Pour elle, afin de justifier le retrait du passeport vaccinal, il aurait fallu attendre que le système de santé montre «qu’il n’est plus fragile et qu’il est capable de soutenir la cadence». 

Photo Agence QMI, Joël Lemay
Photo Agence QMI, Joël Lemay

Et le climat social?

«La justification éthique du passeport vaccinal ne dépend pas du climat social et surtout pas du bruit fait par une petite minorité violente qui tente d’influencer le climat social pour des raisons qui ne sont elles-mêmes pas éthiques. Il faut arrêter de leur donner autant d’attention», lance-t-elle. 
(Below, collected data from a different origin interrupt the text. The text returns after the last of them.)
-- ==== Sys2Proof/Laws/State.lean ====
section
/-! SUPPORT. What each update of the state leaves alone and what it sets, field by field. -/

namespace Sys2Proof.Machine

@[simp] theorem State.wr_now (s : State) (a : Nat) (v : Word) : (s.wr a v).now = s.now := (rfl)
@[simp] theorem State.wr_free (s : State) (a : Nat) (v : Word) : (s.wr a v).free = s.free := (rfl)
@[simp] theorem State.wr_pending (s : State) (a : Nat) (v : Word) : (s.wr a v).pending = s.pending := (rfl)
@[simp] theorem State.wr_out (s : State) (a : Nat) (v : Word) : (s.wr a v).out = s.out := (rfl)
@[simp] theorem State.wr_regs (s : State) (a : Nat) (v : Word) : (s.wr a v).regs = mset (resetAt a) s.regs a v := (rfl)
@[simp] theorem State.wr_shadow (s : State) (a : Nat) (v : Word) : (s.wr a v).shadow = s.shadow := (rfl)
@[simp] theorem State.wr_latch (s : State) (a : Nat) (v : Word) : (s.wr a v).latch = s.latch := (rfl)
@[simp] theorem State.wr_ctrs (s : State) (a : Nat) (v : Word) : (s.wr a v).ctrs = s.ctrs := (rfl)
@[simp] theorem State.wr_host (s : State) (a : Nat) (v : Word) : (s.wr a v).host = s.host := (rfl)
@[simp] theorem State.wr_ports (s : State) (a : Nat) (v : Word) : (s.wr a v).ports = s.ports := (rfl)
@[simp] theorem State.wr_tables (s : State) (a : Nat) (v : Word) : (s.wr a v).tables = s.tables := (rfl)
@[simp] theorem State.wr_sw (s : State) (a : Nat) (v : Word) : (s.wr a v).sw = s.sw := (rfl)
@[simp] theorem State.wr_trunk (s : State) (a : Nat) (v : Word) : (s.wr a v).trunk = s.trunk := (rfl)
@[simp] theorem State.wr_time (s : State) (a : Nat) (v : Word) : (s.wr a v).time = s.time := (rfl)
@[simp] theorem State.wr_loom (s : State) (a : Nat) (v : Word) : (s.wr a v).loom = s.loom := (rfl)
@[simp] theorem State.wr_svc (s : State) (a : Nat) (v : Word) : (s.wr a v).svc = s.svc := (rfl)
@[simp] theorem State.wr_sys (s : State) (a : Nat) (v : Word) : (s.wr a v).sys = s.sys := (rfl)

@[simp] theorem State.setFld_now (s : State) (pg : Nat) (f : Fld) (v : Nat) : (s.setFld pg f v).now = s.now := (rfl)
@[simp] theorem State.setFld_free (s : State) (pg : Nat) (f : Fld) (v : Nat) : (s.setFld pg f v).free = s.free := (rfl)
@[simp] theorem State.setFld_pending (s : State) (pg : Nat) (f : Fld) (v : Nat) : (s.setFld pg f v).pending = s.pending := (rfl)
@[simp] theorem State.setFld_out (s : State) (pg : Nat) (f : Fld) (v : Nat) : (s.setFld pg f v).out = s.out := (rfl)
@[simp] theorem State.setFld_shadow (s : State) (pg : Nat) (f : Fld) (v : Nat) : (s.setFld pg f v).shadow = s.shadow := (rfl)
@[simp] theorem State.setFld_latch (s : State) (pg : Nat) (f : Fld) (v : Nat) : (s.setFld pg f v).latch = s.latch := (rfl)
@[simp] theorem State.setFld_ctrs (s : State) (pg : Nat) (f : Fld) (v : Nat) : (s.setFld pg f v).ctrs = s.ctrs := (rfl)
@[simp] theorem State.setFld_host (s : State) (pg : Nat) (f : Fld) (v : Nat) : (s.setFld pg f v).host = s.host := (rfl)
@[simp] theorem State.setFld_ports (s : State) (pg : Nat) (f : Fld) (v : Nat) : (s.setFld pg f v).ports = s.ports := (rfl)
@[simp] theorem State.setFld_tables (s : State) (pg : Nat) (f : Fld) (v : Nat) : (s.setFld pg f v).tables = s.tables := (rfl)
@[simp] theorem State.setFld_sw (s : State) (pg : Nat) (f : Fld) (v : Nat) : (s.setFld pg f v).sw = s.sw := (rfl)
@[simp] theorem State.setFld_trunk (s : State) (pg : Nat) (f : Fld) (v : Nat) : (s.setFld pg f v).trunk = s.trunk := (rfl)
@[simp] theorem State.setFld_time (s : State) (pg : Nat) (f : Fld) (v : Nat) : (s.setFld pg f v).time = s.time := (rfl)
@[simp] theorem State.setFld_loom (s : State) (pg : Nat) (f : Fld) (v : Nat) : (s.setFld pg f v).loom = s.loom := (rfl)
@[simp] theorem State.setFld_svc (s : State) (pg : Nat) (f : Fld) (v : Nat) : (s.setFld pg f v).svc = s.svc := (rfl)
@[simp] theorem State.setFld_sys (s : State) (pg : Nat) (f : Fld) (v : Nat) : (s.setFld pg f v).sys = s.sys := (rfl)

@[simp] theorem State.setFlag_now (s : State) (pg : Nat) (f : Fld) (b : Bool) : (s.setFlag pg f b).now = s.now := (rfl)
@[simp] theorem State.setFlag_free (s : State) (pg : Nat) (f : Fld) (b : Bool) : (s.setFlag pg f b).free = s.free := (rfl)
@[simp] theorem State.setFlag_pending (s : State) (pg : Nat) (f : Fld) (b : Bool) : (s.setFlag pg f b).pending = s.pending := (rfl)
@[simp] theorem State.setFlag_out (s : State) (pg : Nat) (f : Fld) (b : Bool) : (s.setFlag pg f b).out = s.out := (rfl)
@[simp] theorem State.setFlag_shadow (s : State) (pg : Nat) (f : Fld) (b : Bool) : (s.setFlag pg f b).shadow = s.shadow := (rfl)
@[simp] theorem State.setFlag_latch (s : State) (pg : Nat) (f : Fld) (b : Bool) : (s.setFlag pg f b).latch = s.latch := (rfl)
@[simp] theorem State.setFlag_ctrs (s : State) (pg : Nat) (f : Fld) (b : Bool) : (s.setFlag pg f b).ctrs = s.ctrs := (rfl)
@[simp] theorem State.setFlag_host (s : State) (pg : Nat) (f : Fld) (b : Bool) : (s.setFlag pg f b).host = s.host := (rfl)
@[simp] theorem State.setFlag_ports (s : State) (pg : Nat) (f : Fld) (b : Bool) : (s.setFlag pg f b).ports = s.ports := (rfl)
@[simp] theorem State.setFlag_tables (s : State) (pg : Nat) (f : Fld) (b : Bool) : (s.setFlag pg f b).tables = s.tables := (rfl)
@[simp] theorem State.setFlag_sw (s : State) (pg : Nat) (f : Fld) (b : Bool) : (s.setFlag pg f b).sw = s.sw := (rfl)
@[simp] theorem State.setFlag_trunk (s : State) (pg : Nat) (f : Fld) (b : Bool) : (s.setFlag pg f b).trunk = s.trunk := (rfl)
@[simp] theorem State.setFlag_time (s : State) (pg : Nat) (f : Fld) (b : Bool) : (s.setFlag pg f b).time = s.time := (rfl)
@[simp] theorem State.setFlag_loom (s : State) (pg : Nat) (f : Fld) (b : Bool) : (s.setFlag pg f b).loom = s.loom := (rfl)
@[simp] theorem State.setFlag_svc (s : State) (pg : Nat) (f : Fld) (b : Bool) : (s.setFlag pg f b).svc = s.svc := (rfl)
@[simp] theorem State.setFlag_sys (s : State) (pg : Nat) (f : Fld) (b : Bool) : (s.setFlag pg f b).sys = s.sys := (rfl)
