-- ==== Sys2Proof/Laws/Kept.lean ====
section
/-! SUPPORT. What every operation of the block keeps, said once (`Kept`): the queue of commands and the clock; what has left the module;
the free values read; the fuses (R442); the canonical form of the byte memories; the bound of held writes (R388) and of the
notification pool (R404). Here the relation, its rules for `if`, folds and records, and the operations up to the MAC. The lemma of an
operation `op` is `op_kept`: from `Kept z s` follows `Kept z (op s …)`. -/

namespace Sys2Proof.Machine

set_option linter.all false

/-- What the block's every operation keeps, from `s` to `t`. -/
structure Kept (s t : State) : Prop where
  queue : t.pending = s.pending
  now : t.now = s.now
  out : ∃ l, t.out = l ++ s.out
  free : s.free ≤ t.free
  fuses : s.sys.nv.svnFloor ≤ t.sys.nv.svnFloor ∧ t.sys.nv.rootKeyDigest = s.sys.nv.rootKeyDigest
    ∧ t.sys.nv.debugKeyDigest = s.sys.nv.debugKeyDigest ∧ t.sys.nv.moduleId = s.sys.nv.moduleId
  mem : s.memWf → t.memWf
  holds : (∀ p, (s.held p).length ≤ 256) → ∀ p, (t.held p).length ≤ 256
  pool : s.fifoTotal ≤ 16384 → t.fifoTotal ≤ 16384

/-- What `Kept` looks at, as one record. -/
structure Seen where
  pending : List Instr
  now : Nat
  out : List Out
  free : Nat
  mem : Mem
  held : Map (List RegWrite)
  fifos : Map Fifo
  poolMem : Mem
  floor : Nat
  root : List Byte
  dbg : List Byte
  mid : Nat

/-- The parts of the state that `Kept` looks at. -/
def State.seen (s : State) : Seen :=
  ⟨s.pending, s.now, s.out, s.free, s.host.mem, s.host.held, s.host.fifos, s.svc.poolMem, s.sys.nv.svnFloor, s.sys.nv.rootKeyDigest,
    s.sys.nv.debugKeyDigest, s.sys.nv.moduleId⟩
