-- ==== Sys2Proof/Laws/KeptTables.lean ====
section
/-! SUPPORT. `Kept` of the operations over the scheduler window, the tables, the loom, the stacks and the trunks. -/

namespace Sys2Proof.Machine

set_option linter.all false

/-! ### Machine/SchedCmd.lean -/

theorem State.winPut_kept {z : State} (pg off : Nat) : ∀ (x0 : List Word) (s : State), Kept z s → Kept z (State.winPut s pg off x0)
  | [], s, hz => by unfold State.winPut; repeat' (first
    | (with_reducible first
      | apply State.winPut_kept | exact hz | apply State.wr_kept | assumption)
    | extract_lets | dsimp only | dsimp +zetaDelta only)
  | w :: r, s, hz => by unfold State.winPut; repeat' (first
    | (with_reducible first
      | apply State.winPut_kept | exact hz | apply State.wr_kept | assumption)
    | extract_lets | dsimp only | dsimp +zetaDelta only)
theorem State.winDone_kept {z : State} (s : State) (pg : Nat) (res busy : Fld) (r : Nat) (hz : Kept z s) : Kept z (State.winDone s pg res
    busy r) := by
  unfold State.winDone
  repeat' (first
    | (with_reducible first
      | exact hz | apply State.setFld_kept | assumption)
    | extract_lets | dsimp only | dsimp +zetaDelta only)
theorem State.winBusy_kept {z : State} (s : State) (pg : Nat) (busy refused : Fld) (run : State → State) (hz : Kept z s) (hr : ∀ u, Kept
    z u → Kept z (run u)) : Kept z (State.winBusy s pg busy refused run) := by
  unfold State.winBusy
  repeat' (first
    | (with_reducible first
      | exact hz | apply hr | apply State.setFld_kept | apply kept_ite | assumption)
    | extract_lets | split | dsimp only | dsimp +zetaDelta only)
theorem State.writeNode_kept {z : State} (s : State) (sl t i : Nat) (ws : List Word) (hz : Kept z s) : Kept z (State.writeNode s sl t i
    ws).1 := by
  unfold State.writeNode
  repeat' (first
    | (with_reducible first
      | exact hz | apply State.setSchd_kept | apply State.setNode_kept | apply kept_ite | assumption)
    | extract_lets | split | dsimp only | dsimp +zetaDelta only)
theorem State.schedWrite_kept {z : State} (s : State) (sl t i : Nat) (ws : List Word) (hz : Kept z s) : Kept z (State.schedWrite s sl t i
    ws).1 := by
  unfold State.schedWrite
  repeat' (first
    | (with_reducible first
      | exact hz | apply State.setSchd_kept | apply State.writeNode_kept | apply State.setSample_kept | apply kept_ite | assumption)
    | (intro u x hu) | (intro u hu) | extract_lets | (split <;> (rename_i q; with_reducible refine kept_of_pair q ?_ (fun hu => ?_)))
    | (split <;> (rename_i q; with_reducible refine kept_of_pair2 q ?_ (fun hu => ?_))) | split | dsimp only | dsimp +zetaDelta only)
theorem State.schWindow_kept {z : State} (s : State) (sl t i : Nat) (run : State → State) (hz : Kept z s) (hr : ∀ u, Kept z u → Kept z
    (run u)) : Kept z (State.schWindow s sl t i run) := by
  unfold State.schWindow
  repeat' (first
    | (with_reducible first
      | exact hz | apply hr | apply State.winBusy_kept | apply State.setFld_kept | assumption)
    | (intro u x hu) | (intro u hu) | extract_lets | dsimp only | dsimp +zetaDelta only)
theorem State.schDone_kept {z : State} (s : State) (sl r : Nat) (hz : Kept z s) : Kept z (State.schDone s sl r) := by
  unfold State.schDone
  repeat' (first
    | (with_reducible first
      | exact hz | apply State.winDone_kept | assumption)
    | extract_lets | dsimp only | dsimp +zetaDelta only)
theorem State.doSchedWrite_kept {z : State} (s : State) (sl t i : Nat) (hz : Kept z s) : Kept z (State.doSchedWrite s sl t i) := by
  unfold State.doSchedWrite
  repeat' (first
    | (with_reducible first
      | exact hz | apply State.schWindow_kept | apply State.schedWrite_kept | apply State.guarCapture_kept | apply State.schDone_kept
      | apply kept_ite | assumption)
    | (intro u x hu) | (intro u hu) | extract_lets | (split <;> (rename_i q; with_reducible refine kept_of_pair q ?_ (fun hu => ?_)))
    | (split <;> (rename_i q; with_reducible refine kept_of_pair2 q ?_ (fun hu => ?_))) | split | dsimp only | dsimp +zetaDelta only)
theorem State.doSchedRead_kept {z : State} (s : State) (sl t i : Nat) (hz : Kept z s) : Kept z (State.doSchedRead s sl t i) := by
  unfold State.doSchedRead
  repeat' (first
    | (with_reducible first
      | exact hz | apply State.schWindow_kept | apply State.winPut_kept | apply State.schDone_kept | assumption)
    | (intro u x hu) | (intro u hu) | extract_lets | (split <;> (rename_i q; with_reducible refine kept_of_pair q ?_ (fun hu => ?_)))
    | (split <;> (rename_i q; with_reducible refine kept_of_pair2 q ?_ (fun hu => ?_))) | split | dsimp only | dsimp +zetaDelta only)
theorem State.doSampleReadClear_kept {z : State} (s : State) (sl i : Nat) (hz : Kept z s) : Kept z (State.doSampleReadClear s sl i) := by
  unfold State.doSampleReadClear
  repeat' (first
    | (with_reducible first
      | exact hz | apply State.schWindow_kept | apply State.winPut_kept | apply State.setSample_kept | apply State.schDone_kept
      | assumption)
    | (intro u x hu) | (intro u hu) | extract_lets | (split <;> (rename_i q; with_reducible refine kept_of_pair q ?_ (fun hu => ?_)))
    | (split <;> (rename_i q; with_reducible refine kept_of_pair2 q ?_ (fun hu => ?_))) | split | dsimp only | dsimp +zetaDelta only)
theorem State.doGateCommit_kept {z : State} (s : State) (sl k : Nat) (hz : Kept z s) : Kept z (State.doGateCommit s sl k) := by
  unfold State.doGateCommit
  repeat' (first
    | (with_reducible first
      | exact hz | apply State.schWindow_kept | apply State.setGate_kept | apply State.setFld_kept | assumption)
    | (intro u x hu) | (intro u hu) | extract_lets | dsimp only | dsimp +zetaDelta only)
theorem State.doGateCopyDone_kept {z : State} (s : State) (sl k : Nat) (hz : Kept z s) : Kept z (State.doGateCopyDone s sl k) := by
  unfold State.doGateCopyDone
  repeat' (first
    | (with_reducible first
      | exact hz | apply State.setGate_kept | apply State.setGateSt_kept | apply State.schDone_kept | assumption)
    | extract_lets | (split <;> (rename_i q; with_reducible refine kept_of_pair q ?_ (fun hu => ?_)))
    | (split <;> (rename_i q; with_reducible refine kept_of_pair2 q ?_ (fun hu => ?_))) | split | dsimp only | dsimp +zetaDelta only)
theorem State.showGates_kept {z : State} (s : State) (p : Nat) (hz : Kept z s) : Kept z (State.showGates s p) := by
  unfold State.showGates
  repeat' (first
    | (with_reducible first
      | exact hz | apply State.setGateSt_kept | refine State.each_kept ?_ ?_ | apply State.preemptTx_kept | apply kept_ite | assumption)
    | (intro u x hu) | (intro u hu) | extract_lets | split | dsimp only | dsimp +zetaDelta only)
theorem State.gateChange_kept {z : State} (s : State) (p : Nat) (hz : Kept z s) : Kept z (State.gateChange s p) := by
  unfold State.gateChange
  repeat' (first
    | (with_reducible first
      | exact hz | apply State.setGate_kept | apply State.setGateSt_kept | apply State.showGates_kept | apply State.raise_kept
      | apply kept_ite | assumption)
    | extract_lets | (split <;> (rename_i q; with_reducible refine kept_of_pair q ?_ (fun hu => ?_)))
    | (split <;> (rename_i q; with_reducible refine kept_of_pair2 q ?_ (fun hu => ?_))) | split | dsimp only | dsimp +zetaDelta only)
theorem State.doGateListChange_kept {z : State} (s : State) (p : Nat) (hz : Kept z s) : Kept z (State.doGateListChange s p) := by
  unfold State.doGateListChange
  repeat' (first
    | (with_reducible first
      | exact hz | apply State.gateChange_kept | assumption)
    | extract_lets | dsimp only | dsimp +zetaDelta only)
theorem State.doGateEntryAdvance_kept {z : State} (s : State) (p : Nat) (hz : Kept z s) : Kept z (State.doGateEntryAdvance s p) := by
  unfold State.doGateEntryAdvance
  repeat' (first
    | (with_reducible first
      | exact hz | apply State.showGates_kept | apply kept_ite | assumption)
    | extract_lets | split | dsimp only | dsimp +zetaDelta only)
theorem State.gateStep_kept {z : State} (s : State) (n : Nat) (hz : Kept z s) : Kept z (State.gateStep s n) := by
  unfold State.gateStep
  repeat' (first
    | (with_reducible first
      | exact hz | refine State.each_kept ?_ ?_ | apply State.gateChange_kept | apply State.showGates_kept | apply State.raise_kept
      | assumption)
    | (intro u x hu) | (intro u hu) | extract_lets | (split <;> (rename_i q; with_reducible refine kept_of_pair q ?_ (fun hu => ?_)))
    | (split <;> (rename_i q; with_reducible refine kept_of_pair2 q ?_ (fun hu => ?_))) | split | dsimp only | dsimp +zetaDelta only)
theorem State.declareBreach_kept {z : State} (s : State) (p : Nat) (hz : Kept z s) : Kept z (State.declareBreach s p) := by
  unfold State.declareBreach
  repeat' (first
    | (with_reducible first
      | exact hz | apply State.setGateSt_kept | apply State.showGates_kept | apply State.raise_kept | apply kept_ite | assumption)
    | extract_lets | split | dsimp only | dsimp +zetaDelta only)
theorem State.doQueueSample_kept {z : State} (s : State) (sl i : Nat) (hz : Kept z s) : Kept z (State.doQueueSample s sl i) := by
  unfold State.doQueueSample
  repeat' (first
    | (with_reducible first
      | exact hz | apply State.setSample_kept | apply State.fifoPush_kept | apply kept_ite | assumption)
    | extract_lets | (split <;> (rename_i q; with_reducible refine kept_of_pair q ?_ (fun hu => ?_)))
    | (split <;> (rename_i q; with_reducible refine kept_of_pair2 q ?_ (fun hu => ?_))) | split | dsimp only | dsimp +zetaDelta only)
Mme Ravitsky termine en rappelant que le passeport vaccinal a toujours été une mesure temporaire que l’on a imposée par nécessité et non par choix. Rien ne sert de forcer les choses, selon elle.

«Qu’est-ce que nous allons faire si nous assistons à une remontée des cas et que, parallèlement, un variant aussi dangereux que Delta et aussi contagieux qu’Omicron fait surface?» demande-t-elle.